## Task instructions
For the material below, return exactly the lines starting at the one holding "(decode (0xF#4 ++" and ending at the one holding "decode 0xD123 = some", counting both as part of the range.

## Data for this exercise
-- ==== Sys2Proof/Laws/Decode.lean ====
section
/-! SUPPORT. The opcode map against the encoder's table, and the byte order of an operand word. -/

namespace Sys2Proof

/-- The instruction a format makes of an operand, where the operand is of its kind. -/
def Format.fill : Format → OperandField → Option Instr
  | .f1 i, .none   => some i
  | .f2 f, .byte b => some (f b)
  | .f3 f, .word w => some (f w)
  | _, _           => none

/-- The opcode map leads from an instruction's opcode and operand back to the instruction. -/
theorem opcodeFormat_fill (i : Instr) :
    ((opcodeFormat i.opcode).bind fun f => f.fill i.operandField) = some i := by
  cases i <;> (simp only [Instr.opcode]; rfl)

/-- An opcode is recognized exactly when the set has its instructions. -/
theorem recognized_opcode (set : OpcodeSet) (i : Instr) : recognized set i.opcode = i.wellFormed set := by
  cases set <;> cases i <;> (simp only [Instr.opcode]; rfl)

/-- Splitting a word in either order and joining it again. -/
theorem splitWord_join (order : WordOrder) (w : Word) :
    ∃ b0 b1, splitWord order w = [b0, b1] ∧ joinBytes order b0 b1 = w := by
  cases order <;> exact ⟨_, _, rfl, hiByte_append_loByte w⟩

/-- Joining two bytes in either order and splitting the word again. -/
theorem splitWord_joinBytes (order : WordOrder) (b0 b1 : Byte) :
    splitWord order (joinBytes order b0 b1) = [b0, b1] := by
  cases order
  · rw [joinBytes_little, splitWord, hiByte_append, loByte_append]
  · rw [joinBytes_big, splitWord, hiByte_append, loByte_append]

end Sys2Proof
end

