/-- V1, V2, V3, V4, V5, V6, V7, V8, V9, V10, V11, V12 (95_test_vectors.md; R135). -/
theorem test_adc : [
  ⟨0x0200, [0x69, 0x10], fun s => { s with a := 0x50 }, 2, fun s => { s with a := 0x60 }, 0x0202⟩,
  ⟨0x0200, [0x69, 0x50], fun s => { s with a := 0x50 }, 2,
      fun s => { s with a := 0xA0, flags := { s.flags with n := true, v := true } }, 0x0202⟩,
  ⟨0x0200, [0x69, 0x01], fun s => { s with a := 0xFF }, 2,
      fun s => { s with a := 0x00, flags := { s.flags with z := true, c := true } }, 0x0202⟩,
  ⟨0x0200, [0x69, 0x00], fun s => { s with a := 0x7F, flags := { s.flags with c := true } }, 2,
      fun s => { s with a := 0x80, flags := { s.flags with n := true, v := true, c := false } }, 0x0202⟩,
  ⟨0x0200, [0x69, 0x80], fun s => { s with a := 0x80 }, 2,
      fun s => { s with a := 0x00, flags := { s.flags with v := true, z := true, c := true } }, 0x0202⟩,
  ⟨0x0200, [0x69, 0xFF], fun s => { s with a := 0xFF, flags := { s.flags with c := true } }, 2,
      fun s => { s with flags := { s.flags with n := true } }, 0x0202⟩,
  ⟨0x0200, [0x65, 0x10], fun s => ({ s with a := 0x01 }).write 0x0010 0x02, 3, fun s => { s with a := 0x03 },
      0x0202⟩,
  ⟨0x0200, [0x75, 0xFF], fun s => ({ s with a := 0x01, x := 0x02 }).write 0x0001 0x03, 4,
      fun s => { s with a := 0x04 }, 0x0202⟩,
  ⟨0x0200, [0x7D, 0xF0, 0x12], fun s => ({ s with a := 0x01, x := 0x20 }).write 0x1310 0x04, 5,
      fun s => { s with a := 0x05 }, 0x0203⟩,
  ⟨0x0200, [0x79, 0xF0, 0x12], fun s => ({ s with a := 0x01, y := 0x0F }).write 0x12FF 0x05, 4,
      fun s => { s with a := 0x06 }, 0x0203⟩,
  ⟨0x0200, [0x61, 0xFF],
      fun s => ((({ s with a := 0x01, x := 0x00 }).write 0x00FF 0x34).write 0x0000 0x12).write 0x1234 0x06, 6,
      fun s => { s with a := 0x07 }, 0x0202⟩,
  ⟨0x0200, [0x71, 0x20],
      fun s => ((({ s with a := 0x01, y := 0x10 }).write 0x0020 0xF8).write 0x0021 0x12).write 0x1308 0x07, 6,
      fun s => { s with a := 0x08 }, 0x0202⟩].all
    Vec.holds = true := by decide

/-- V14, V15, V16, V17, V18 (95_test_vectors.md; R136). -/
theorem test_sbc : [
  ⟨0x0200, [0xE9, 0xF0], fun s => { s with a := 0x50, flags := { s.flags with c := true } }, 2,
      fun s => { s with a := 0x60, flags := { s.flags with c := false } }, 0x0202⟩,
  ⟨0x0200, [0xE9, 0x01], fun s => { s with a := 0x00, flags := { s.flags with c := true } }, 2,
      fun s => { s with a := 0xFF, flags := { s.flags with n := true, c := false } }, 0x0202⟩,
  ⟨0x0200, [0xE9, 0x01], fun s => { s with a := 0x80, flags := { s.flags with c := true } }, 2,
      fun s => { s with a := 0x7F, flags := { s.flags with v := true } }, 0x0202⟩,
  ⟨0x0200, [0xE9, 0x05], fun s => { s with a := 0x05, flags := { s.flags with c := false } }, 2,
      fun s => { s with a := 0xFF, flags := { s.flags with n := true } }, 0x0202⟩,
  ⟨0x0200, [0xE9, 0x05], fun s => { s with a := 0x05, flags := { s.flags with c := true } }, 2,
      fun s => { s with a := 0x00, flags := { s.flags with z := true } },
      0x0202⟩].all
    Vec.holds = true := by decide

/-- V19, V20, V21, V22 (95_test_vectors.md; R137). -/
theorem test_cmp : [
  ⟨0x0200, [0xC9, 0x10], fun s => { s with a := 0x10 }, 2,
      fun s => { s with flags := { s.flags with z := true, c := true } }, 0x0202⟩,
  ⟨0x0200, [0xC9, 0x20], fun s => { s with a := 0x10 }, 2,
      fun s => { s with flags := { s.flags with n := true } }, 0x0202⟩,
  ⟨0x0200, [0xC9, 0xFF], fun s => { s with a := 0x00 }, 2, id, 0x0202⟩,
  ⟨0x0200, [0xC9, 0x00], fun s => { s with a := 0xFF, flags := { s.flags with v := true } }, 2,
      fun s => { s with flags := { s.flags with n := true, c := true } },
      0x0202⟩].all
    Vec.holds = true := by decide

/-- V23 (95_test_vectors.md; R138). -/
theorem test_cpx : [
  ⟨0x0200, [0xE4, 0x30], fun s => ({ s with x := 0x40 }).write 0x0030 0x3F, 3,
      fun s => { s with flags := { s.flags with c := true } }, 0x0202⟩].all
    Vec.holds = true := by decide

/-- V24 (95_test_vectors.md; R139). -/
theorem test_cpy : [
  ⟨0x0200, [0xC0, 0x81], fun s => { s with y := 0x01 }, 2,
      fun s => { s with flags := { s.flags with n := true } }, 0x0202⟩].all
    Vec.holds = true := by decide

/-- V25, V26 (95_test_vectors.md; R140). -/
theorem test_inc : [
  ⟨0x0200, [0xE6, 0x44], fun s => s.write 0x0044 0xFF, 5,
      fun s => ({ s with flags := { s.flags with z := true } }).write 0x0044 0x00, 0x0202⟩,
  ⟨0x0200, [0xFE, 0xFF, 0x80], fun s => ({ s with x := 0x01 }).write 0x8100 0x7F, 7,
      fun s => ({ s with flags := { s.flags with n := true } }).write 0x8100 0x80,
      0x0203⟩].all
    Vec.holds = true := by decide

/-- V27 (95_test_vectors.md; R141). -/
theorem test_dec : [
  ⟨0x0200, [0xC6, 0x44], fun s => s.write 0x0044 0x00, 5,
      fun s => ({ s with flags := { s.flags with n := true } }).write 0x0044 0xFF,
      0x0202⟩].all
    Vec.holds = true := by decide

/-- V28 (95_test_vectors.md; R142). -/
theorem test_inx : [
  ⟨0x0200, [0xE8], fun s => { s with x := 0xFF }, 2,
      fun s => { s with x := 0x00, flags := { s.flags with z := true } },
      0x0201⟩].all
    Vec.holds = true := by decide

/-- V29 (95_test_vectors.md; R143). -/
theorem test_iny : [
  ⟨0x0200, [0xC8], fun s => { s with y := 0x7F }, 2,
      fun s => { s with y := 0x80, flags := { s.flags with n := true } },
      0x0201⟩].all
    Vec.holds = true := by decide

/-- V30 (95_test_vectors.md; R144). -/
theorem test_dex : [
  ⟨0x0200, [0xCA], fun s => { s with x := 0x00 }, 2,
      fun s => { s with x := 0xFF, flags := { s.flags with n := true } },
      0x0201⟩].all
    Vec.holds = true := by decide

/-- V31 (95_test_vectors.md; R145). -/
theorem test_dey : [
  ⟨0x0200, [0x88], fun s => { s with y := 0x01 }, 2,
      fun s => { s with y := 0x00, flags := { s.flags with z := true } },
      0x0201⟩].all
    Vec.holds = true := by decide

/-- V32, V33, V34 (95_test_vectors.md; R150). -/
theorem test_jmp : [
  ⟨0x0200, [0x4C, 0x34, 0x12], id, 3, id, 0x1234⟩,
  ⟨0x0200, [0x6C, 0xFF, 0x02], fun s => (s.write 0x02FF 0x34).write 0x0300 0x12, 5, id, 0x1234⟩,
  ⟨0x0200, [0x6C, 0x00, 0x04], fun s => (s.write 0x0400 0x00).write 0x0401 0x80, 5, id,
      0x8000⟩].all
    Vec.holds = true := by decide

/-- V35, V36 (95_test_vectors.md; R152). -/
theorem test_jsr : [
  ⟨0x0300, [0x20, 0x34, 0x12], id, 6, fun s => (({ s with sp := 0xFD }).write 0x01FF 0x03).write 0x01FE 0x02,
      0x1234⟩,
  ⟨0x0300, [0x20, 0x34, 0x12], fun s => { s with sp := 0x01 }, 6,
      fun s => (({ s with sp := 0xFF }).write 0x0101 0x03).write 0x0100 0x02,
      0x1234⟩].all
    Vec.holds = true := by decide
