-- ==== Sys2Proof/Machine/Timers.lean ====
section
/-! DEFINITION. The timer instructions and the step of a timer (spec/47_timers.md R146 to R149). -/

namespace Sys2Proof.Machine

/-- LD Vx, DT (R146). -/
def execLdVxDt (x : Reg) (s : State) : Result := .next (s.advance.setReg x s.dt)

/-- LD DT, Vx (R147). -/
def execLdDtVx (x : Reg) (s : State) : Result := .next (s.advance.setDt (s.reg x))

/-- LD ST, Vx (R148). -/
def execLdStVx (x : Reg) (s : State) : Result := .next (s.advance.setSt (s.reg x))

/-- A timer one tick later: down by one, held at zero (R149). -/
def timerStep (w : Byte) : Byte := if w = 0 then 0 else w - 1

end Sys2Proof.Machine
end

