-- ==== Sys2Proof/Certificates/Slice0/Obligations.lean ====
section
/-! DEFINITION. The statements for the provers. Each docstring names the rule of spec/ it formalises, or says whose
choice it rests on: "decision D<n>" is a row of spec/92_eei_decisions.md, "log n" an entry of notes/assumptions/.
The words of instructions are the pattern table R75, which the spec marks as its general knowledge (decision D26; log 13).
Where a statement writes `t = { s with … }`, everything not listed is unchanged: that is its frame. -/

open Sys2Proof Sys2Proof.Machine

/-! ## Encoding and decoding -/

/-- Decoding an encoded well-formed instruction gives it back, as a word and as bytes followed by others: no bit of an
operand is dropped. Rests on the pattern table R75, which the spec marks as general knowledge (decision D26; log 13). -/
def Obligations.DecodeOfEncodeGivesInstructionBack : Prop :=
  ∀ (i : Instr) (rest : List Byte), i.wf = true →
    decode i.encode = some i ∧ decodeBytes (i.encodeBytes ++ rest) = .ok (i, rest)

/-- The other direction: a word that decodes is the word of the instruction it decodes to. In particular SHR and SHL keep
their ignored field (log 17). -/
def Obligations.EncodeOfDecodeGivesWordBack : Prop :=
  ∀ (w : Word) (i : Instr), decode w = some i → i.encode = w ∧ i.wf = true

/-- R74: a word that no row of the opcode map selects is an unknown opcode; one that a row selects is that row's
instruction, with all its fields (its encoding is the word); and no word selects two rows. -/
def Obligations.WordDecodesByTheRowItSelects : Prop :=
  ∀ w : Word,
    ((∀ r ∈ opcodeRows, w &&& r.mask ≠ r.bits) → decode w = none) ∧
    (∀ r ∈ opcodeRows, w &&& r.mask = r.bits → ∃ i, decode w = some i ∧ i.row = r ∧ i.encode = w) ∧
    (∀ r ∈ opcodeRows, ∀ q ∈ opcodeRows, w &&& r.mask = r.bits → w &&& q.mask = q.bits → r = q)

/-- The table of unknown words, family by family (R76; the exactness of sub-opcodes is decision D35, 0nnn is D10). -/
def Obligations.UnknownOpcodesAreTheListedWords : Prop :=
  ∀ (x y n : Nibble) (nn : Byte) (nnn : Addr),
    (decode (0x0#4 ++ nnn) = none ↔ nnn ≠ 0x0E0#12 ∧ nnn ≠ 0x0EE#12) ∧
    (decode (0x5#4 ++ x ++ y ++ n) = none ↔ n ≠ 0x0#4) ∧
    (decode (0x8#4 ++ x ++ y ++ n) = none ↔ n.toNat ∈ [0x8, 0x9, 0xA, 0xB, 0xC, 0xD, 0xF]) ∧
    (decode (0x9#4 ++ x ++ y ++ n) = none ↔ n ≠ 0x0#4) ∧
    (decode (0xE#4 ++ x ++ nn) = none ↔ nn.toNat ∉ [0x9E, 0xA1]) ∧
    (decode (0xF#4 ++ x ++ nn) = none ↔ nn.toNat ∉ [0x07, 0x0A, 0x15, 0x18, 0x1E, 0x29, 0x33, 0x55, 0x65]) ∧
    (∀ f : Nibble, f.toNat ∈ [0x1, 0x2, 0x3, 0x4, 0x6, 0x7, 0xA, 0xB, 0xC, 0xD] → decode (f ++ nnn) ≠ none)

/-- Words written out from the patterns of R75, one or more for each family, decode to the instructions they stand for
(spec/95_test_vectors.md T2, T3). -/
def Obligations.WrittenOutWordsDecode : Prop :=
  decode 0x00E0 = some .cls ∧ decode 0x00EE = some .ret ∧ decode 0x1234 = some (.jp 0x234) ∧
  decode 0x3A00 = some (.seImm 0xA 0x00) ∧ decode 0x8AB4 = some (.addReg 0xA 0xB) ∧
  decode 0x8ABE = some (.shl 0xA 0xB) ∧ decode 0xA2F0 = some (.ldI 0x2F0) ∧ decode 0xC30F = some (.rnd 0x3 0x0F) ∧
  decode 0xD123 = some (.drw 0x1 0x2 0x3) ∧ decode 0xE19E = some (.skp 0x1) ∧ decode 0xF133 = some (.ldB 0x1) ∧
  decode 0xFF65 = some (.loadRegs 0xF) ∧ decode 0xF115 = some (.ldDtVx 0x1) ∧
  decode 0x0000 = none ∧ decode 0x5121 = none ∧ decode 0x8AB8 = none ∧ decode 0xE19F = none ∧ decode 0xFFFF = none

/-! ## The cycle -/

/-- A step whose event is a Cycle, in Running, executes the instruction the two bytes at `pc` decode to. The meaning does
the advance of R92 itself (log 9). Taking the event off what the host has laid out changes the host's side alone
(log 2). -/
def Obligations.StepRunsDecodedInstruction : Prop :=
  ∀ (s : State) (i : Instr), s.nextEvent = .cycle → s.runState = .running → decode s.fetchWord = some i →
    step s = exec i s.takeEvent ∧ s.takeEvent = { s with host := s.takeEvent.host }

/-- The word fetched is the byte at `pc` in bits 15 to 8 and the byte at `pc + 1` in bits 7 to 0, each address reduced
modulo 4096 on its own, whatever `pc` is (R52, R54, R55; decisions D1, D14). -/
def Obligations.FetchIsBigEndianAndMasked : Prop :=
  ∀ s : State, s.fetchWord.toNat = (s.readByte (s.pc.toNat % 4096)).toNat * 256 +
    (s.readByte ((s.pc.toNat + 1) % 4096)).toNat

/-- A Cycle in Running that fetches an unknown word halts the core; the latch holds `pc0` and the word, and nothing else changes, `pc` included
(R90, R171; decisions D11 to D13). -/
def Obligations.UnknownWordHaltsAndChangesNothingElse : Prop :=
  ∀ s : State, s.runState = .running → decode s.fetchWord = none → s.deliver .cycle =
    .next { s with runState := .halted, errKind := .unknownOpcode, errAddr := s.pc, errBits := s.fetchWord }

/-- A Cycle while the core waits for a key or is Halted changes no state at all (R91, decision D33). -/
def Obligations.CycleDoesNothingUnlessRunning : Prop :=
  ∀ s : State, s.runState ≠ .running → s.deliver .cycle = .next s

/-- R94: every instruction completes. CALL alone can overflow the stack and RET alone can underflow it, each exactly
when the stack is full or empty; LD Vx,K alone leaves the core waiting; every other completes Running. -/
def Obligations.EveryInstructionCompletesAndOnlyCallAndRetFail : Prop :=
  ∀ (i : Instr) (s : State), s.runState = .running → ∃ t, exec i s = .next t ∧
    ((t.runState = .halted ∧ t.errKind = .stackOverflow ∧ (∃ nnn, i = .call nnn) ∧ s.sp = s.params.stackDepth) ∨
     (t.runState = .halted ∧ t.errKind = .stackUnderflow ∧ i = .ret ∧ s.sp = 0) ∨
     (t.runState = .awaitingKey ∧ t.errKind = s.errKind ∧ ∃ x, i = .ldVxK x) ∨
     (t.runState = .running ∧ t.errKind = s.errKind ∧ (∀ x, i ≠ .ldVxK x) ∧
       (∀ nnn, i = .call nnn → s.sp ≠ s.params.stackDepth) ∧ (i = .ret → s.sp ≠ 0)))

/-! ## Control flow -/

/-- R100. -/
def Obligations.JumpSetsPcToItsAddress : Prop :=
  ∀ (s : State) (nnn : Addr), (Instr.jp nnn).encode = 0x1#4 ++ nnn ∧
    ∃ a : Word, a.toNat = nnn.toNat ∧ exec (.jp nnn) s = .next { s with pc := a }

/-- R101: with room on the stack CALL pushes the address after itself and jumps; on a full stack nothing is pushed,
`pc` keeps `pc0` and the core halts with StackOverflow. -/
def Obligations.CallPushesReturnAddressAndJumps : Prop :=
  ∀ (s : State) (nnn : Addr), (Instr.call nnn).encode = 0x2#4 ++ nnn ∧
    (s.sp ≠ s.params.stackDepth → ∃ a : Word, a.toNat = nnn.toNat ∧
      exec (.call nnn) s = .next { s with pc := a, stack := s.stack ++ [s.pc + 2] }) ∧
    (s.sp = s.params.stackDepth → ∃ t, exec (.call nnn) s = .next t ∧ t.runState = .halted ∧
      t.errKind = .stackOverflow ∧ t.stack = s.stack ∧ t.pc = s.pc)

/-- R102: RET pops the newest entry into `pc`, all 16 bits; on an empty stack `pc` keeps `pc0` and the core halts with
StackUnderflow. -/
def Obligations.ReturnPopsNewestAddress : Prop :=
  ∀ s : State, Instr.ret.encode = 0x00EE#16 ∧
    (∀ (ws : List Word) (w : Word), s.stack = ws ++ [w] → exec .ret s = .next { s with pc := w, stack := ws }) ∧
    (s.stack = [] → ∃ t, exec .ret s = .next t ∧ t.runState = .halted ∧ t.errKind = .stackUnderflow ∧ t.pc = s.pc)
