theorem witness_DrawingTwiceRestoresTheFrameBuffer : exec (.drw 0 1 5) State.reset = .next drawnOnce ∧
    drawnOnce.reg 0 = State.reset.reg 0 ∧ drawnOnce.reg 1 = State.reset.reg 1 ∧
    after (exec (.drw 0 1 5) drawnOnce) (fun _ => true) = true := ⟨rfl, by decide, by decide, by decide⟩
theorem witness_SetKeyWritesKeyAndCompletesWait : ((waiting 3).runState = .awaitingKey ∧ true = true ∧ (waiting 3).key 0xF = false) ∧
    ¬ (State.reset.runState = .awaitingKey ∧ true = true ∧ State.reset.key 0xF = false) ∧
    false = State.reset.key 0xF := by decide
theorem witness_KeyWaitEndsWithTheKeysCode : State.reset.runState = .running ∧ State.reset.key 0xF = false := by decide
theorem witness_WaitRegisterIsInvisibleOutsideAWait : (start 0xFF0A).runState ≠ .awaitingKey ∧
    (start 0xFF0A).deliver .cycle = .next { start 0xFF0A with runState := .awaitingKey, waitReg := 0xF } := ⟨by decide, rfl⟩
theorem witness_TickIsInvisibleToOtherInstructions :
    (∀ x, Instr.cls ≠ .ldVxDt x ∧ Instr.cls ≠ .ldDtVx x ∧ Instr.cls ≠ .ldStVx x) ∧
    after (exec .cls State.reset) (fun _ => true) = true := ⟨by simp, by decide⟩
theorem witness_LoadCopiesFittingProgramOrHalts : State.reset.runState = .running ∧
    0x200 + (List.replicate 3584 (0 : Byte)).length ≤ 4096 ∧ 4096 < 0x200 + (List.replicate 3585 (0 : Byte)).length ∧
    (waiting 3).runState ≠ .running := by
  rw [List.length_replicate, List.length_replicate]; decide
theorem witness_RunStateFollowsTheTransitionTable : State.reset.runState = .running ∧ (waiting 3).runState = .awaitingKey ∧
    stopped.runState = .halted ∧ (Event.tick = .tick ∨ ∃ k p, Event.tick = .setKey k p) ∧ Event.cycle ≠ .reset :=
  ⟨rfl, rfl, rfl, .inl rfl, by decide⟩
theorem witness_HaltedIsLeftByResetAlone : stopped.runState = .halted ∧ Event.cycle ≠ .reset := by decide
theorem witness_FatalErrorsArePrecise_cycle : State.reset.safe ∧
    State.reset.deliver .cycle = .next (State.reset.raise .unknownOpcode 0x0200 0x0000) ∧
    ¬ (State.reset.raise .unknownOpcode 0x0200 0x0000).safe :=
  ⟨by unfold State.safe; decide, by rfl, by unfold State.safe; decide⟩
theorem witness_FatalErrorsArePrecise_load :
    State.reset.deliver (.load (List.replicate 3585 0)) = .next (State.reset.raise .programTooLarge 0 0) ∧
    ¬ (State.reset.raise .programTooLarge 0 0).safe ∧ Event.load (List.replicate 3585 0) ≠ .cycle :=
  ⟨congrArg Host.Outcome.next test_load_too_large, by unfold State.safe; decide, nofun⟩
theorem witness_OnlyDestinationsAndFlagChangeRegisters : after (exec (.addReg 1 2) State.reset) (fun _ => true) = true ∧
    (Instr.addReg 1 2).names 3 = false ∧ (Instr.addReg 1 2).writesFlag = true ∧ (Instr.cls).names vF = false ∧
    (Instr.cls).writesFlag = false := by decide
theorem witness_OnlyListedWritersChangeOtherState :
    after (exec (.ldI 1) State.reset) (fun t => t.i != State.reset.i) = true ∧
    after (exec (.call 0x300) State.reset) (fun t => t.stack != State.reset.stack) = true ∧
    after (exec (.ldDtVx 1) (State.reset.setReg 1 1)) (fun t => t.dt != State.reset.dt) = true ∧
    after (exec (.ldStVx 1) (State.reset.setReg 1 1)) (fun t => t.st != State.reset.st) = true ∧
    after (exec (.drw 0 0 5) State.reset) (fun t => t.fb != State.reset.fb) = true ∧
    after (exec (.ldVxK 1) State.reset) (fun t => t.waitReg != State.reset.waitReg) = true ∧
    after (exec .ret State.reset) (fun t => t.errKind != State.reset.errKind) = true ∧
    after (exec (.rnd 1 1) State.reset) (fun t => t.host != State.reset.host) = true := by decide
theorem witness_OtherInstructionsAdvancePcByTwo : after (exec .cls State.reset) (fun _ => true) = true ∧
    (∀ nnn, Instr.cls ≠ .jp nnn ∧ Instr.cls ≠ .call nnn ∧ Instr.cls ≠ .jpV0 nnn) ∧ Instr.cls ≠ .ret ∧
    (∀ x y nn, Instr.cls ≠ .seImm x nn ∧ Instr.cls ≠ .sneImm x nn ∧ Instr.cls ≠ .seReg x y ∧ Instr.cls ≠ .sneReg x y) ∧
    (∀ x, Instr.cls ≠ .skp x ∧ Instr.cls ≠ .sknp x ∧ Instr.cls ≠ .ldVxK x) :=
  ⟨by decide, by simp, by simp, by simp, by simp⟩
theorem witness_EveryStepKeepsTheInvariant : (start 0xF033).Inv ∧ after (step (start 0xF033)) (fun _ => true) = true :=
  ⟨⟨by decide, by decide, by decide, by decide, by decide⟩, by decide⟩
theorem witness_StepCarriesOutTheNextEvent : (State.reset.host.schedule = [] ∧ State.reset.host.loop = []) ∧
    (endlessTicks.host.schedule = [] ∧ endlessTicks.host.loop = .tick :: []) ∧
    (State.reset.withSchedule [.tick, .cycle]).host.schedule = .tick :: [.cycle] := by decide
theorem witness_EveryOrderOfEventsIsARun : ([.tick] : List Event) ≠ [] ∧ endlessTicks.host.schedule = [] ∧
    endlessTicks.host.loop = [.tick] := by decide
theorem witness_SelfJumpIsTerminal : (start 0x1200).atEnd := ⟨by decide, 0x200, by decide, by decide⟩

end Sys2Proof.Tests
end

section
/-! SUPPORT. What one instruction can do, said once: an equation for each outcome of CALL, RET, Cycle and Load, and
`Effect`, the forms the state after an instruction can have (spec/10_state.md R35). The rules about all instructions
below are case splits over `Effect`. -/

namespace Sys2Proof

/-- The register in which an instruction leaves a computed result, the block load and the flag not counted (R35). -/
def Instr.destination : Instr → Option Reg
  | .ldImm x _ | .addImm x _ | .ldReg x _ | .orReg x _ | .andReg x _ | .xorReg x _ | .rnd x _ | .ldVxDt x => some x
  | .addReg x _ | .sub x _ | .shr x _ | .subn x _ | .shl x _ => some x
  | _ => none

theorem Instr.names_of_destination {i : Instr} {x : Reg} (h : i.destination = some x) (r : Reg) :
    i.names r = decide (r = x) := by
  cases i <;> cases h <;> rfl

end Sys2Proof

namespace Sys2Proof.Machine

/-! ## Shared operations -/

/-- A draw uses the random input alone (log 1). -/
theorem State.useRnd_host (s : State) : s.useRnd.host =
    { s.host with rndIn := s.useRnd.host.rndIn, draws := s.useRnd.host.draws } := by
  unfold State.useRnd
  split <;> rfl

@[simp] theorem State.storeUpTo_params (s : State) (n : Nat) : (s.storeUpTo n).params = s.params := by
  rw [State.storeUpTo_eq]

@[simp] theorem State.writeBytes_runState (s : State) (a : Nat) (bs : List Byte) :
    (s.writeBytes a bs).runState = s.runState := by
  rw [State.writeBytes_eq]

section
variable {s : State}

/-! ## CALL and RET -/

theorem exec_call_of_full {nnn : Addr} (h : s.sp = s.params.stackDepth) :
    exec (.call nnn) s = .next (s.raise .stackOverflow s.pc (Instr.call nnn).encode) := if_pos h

## Task response
    (decode (0xF#4 ++ x ++ nn) = none ↔ nn.toNat ∉ [0x07, 0x0A, 0x15, 0x18, 0x1E, 0x29, 0x33, 0x55, 0x65]) ∧
    (∀ f : Nibble, f.toNat ∈ [0x1, 0x2, 0x3, 0x4, 0x6, 0x7, 0xA, 0xB, 0xC, 0xD] → decode (f ++ nnn) ≠ none)

/-- Words written out from the patterns of R75, one or more for each family, decode to the instructions they stand for
(spec/95_test_vectors.md T2, T3). -/
def Obligations.WrittenOutWordsDecode : Prop :=
  decode 0x00E0 = some .cls ∧ decode 0x00EE = some .ret ∧ decode 0x1234 = some (.jp 0x234) ∧
  decode 0x3A00 = some (.seImm 0xA 0x00) ∧ decode 0x8AB4 = some (.addReg 0xA 0xB) ∧
  decode 0x8ABE = some (.shl 0xA 0xB) ∧ decode 0xA2F0 = some (.ldI 0x2F0) ∧ decode 0xC30F = some (.rnd 0x3 0x0F) ∧
  decode 0xD123 = some (.drw 0x1 0x2 0x3) ∧ decode 0xE19E = some (.skp 0x1) ∧ decode 0xF133 = some (.ldB 0x1) ∧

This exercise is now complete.